Your task: Below is a listing. Set down exactly the lines from the one containing "([.svnLock 0 0" through the one containing "reqs := [], hits", both ends included, and leave out the rest.

(Beginning of Data supplied)

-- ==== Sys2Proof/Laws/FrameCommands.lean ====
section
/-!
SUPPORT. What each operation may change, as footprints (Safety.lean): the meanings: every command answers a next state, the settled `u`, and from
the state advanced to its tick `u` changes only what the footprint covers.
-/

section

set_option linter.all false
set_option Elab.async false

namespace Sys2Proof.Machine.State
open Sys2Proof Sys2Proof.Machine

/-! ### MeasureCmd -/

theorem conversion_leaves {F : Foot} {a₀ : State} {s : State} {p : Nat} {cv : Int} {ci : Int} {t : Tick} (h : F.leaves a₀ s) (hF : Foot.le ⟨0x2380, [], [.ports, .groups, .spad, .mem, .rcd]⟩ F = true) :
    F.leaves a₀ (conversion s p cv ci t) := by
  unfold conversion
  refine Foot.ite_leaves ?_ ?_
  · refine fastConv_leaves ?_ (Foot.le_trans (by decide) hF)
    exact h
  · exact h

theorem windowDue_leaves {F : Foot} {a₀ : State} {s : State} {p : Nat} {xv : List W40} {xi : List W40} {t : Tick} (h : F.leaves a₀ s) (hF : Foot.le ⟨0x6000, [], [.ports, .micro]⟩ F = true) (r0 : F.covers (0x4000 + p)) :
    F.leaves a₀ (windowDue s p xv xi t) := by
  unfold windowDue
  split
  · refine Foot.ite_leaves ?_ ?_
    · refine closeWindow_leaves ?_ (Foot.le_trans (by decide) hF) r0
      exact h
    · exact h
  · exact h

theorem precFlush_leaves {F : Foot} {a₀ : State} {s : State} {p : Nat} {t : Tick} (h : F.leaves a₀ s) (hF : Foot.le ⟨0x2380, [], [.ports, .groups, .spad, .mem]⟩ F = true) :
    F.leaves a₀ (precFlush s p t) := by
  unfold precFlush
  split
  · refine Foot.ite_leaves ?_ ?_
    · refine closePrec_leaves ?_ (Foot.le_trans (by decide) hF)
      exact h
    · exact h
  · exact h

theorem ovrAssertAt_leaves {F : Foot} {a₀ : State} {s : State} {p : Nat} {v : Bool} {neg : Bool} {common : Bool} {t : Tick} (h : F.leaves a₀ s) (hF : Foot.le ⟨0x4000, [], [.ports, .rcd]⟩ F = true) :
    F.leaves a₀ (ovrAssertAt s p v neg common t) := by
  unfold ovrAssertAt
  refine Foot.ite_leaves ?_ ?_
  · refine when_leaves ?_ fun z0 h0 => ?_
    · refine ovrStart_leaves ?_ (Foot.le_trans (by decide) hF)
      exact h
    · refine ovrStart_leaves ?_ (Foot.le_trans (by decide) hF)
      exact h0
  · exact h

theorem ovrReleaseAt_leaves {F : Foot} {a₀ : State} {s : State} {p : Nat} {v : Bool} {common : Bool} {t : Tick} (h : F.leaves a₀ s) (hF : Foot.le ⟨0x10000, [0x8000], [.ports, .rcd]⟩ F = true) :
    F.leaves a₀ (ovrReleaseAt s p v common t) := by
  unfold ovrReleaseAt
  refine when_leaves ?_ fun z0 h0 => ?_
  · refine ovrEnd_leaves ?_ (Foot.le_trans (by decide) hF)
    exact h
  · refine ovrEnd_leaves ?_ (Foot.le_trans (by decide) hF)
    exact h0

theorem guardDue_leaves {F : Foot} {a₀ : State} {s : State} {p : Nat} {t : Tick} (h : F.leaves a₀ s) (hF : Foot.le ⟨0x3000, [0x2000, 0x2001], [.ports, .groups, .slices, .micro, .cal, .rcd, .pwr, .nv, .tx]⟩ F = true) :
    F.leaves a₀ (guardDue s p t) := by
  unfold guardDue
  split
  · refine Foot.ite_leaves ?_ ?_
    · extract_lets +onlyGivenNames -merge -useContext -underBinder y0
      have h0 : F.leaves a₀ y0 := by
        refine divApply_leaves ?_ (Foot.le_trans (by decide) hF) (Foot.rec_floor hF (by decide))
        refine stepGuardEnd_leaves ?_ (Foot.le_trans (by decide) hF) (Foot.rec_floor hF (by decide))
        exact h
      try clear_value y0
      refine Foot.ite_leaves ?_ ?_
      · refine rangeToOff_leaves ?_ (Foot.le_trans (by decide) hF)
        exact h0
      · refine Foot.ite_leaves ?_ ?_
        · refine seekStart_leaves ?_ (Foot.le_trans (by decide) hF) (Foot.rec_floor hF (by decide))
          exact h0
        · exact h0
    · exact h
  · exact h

(End of Data supplied)
(Beginning of Data supplied)

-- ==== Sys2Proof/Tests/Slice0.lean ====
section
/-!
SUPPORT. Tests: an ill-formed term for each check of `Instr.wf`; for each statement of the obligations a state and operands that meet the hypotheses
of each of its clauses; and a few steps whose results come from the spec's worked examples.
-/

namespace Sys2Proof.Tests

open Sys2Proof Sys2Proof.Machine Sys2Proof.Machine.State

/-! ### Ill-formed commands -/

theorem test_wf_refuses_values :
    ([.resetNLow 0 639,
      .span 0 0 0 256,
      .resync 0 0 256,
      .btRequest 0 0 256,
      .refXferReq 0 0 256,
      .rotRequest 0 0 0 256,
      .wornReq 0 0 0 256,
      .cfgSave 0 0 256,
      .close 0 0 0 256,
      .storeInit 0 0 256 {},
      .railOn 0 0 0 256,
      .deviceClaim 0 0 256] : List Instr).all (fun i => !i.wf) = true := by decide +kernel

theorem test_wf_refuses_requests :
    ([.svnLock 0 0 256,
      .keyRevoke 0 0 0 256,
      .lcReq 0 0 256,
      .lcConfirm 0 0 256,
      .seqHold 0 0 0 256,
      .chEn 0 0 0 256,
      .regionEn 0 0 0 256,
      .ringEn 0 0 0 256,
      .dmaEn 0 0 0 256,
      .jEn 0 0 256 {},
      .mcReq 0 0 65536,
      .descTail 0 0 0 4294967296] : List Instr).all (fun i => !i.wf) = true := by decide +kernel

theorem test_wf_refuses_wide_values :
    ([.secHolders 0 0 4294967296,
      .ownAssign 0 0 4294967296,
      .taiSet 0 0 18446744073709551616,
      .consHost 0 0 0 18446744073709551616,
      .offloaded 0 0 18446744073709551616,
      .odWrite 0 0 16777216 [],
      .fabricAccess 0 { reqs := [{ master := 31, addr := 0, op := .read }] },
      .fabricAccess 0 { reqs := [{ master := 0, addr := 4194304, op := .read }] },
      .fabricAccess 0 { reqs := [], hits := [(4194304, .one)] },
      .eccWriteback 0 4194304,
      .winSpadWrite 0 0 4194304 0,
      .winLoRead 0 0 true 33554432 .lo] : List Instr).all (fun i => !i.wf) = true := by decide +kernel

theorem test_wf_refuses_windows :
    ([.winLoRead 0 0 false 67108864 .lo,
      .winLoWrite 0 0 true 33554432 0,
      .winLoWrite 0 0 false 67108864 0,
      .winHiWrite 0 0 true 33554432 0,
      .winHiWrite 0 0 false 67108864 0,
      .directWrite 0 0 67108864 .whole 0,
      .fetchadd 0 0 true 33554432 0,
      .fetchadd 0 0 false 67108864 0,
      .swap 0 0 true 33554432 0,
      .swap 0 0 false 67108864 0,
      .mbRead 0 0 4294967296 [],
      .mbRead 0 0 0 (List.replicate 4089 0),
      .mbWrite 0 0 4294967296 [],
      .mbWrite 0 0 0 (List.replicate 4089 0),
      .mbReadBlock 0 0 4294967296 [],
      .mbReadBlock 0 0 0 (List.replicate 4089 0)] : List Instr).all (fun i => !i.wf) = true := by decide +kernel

(End of Data supplied)
(Beginning of Data supplied)

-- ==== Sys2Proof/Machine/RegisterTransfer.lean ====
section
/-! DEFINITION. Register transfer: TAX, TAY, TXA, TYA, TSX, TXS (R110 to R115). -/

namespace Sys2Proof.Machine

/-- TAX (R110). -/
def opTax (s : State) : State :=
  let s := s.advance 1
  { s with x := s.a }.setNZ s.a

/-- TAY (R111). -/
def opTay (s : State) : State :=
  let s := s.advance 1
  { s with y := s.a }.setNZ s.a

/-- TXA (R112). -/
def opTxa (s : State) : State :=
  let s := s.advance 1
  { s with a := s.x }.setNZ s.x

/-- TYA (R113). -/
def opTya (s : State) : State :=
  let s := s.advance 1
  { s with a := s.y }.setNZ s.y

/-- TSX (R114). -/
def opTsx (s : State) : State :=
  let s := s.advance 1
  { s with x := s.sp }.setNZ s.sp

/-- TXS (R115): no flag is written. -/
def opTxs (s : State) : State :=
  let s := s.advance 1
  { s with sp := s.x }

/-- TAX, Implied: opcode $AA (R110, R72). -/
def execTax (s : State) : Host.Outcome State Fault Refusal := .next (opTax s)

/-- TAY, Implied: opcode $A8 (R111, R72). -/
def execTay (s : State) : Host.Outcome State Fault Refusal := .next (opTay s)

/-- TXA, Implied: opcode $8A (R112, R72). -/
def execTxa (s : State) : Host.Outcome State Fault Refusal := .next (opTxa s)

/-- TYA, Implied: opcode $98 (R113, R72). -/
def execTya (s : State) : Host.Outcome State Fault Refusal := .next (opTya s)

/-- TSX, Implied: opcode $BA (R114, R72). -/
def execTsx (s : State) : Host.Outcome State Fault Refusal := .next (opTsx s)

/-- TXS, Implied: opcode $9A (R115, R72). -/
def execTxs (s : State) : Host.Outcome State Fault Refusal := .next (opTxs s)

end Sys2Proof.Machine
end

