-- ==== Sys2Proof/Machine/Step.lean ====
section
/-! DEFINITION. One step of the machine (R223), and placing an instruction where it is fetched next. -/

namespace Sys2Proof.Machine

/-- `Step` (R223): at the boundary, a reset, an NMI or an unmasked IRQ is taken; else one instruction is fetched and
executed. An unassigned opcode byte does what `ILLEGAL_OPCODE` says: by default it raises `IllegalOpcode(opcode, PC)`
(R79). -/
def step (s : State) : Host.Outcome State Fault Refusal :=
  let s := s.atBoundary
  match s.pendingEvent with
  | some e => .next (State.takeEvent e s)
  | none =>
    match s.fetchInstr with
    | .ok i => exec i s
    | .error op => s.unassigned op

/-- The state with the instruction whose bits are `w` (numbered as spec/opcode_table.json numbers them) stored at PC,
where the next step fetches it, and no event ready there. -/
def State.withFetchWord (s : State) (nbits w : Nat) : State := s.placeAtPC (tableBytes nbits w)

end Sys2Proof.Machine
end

(End of Data supplied)

Result for this exercise:
    ([.svnLock 0 0 256,
      .keyRevoke 0 0 0 256,
      .lcReq 0 0 256,
      .lcConfirm 0 0 256,
      .seqHold 0 0 0 256,
      .chEn 0 0 0 256,
      .regionEn 0 0 0 256,
      .ringEn 0 0 0 256,
      .dmaEn 0 0 0 256,
      .jEn 0 0 256 {},
      .mcReq 0 0 65536,
      .descTail 0 0 0 4294967296] : List Instr).all (fun i => !i.wf) = true := by decide +kernel

theorem test_wf_refuses_wide_values :
    ([.secHolders 0 0 4294967296,
      .ownAssign 0 0 4294967296,
      .taiSet 0 0 18446744073709551616,
      .consHost 0 0 0 18446744073709551616,
      .offloaded 0 0 18446744073709551616,
      .odWrite 0 0 16777216 [],
      .fabricAccess 0 { reqs := [{ master := 31, addr := 0, op := .read }] },
      .fabricAccess 0 { reqs := [{ master := 0, addr := 4194304, op := .read }] },
      .fabricAccess 0 { reqs := [], hits := [(4194304, .one)] },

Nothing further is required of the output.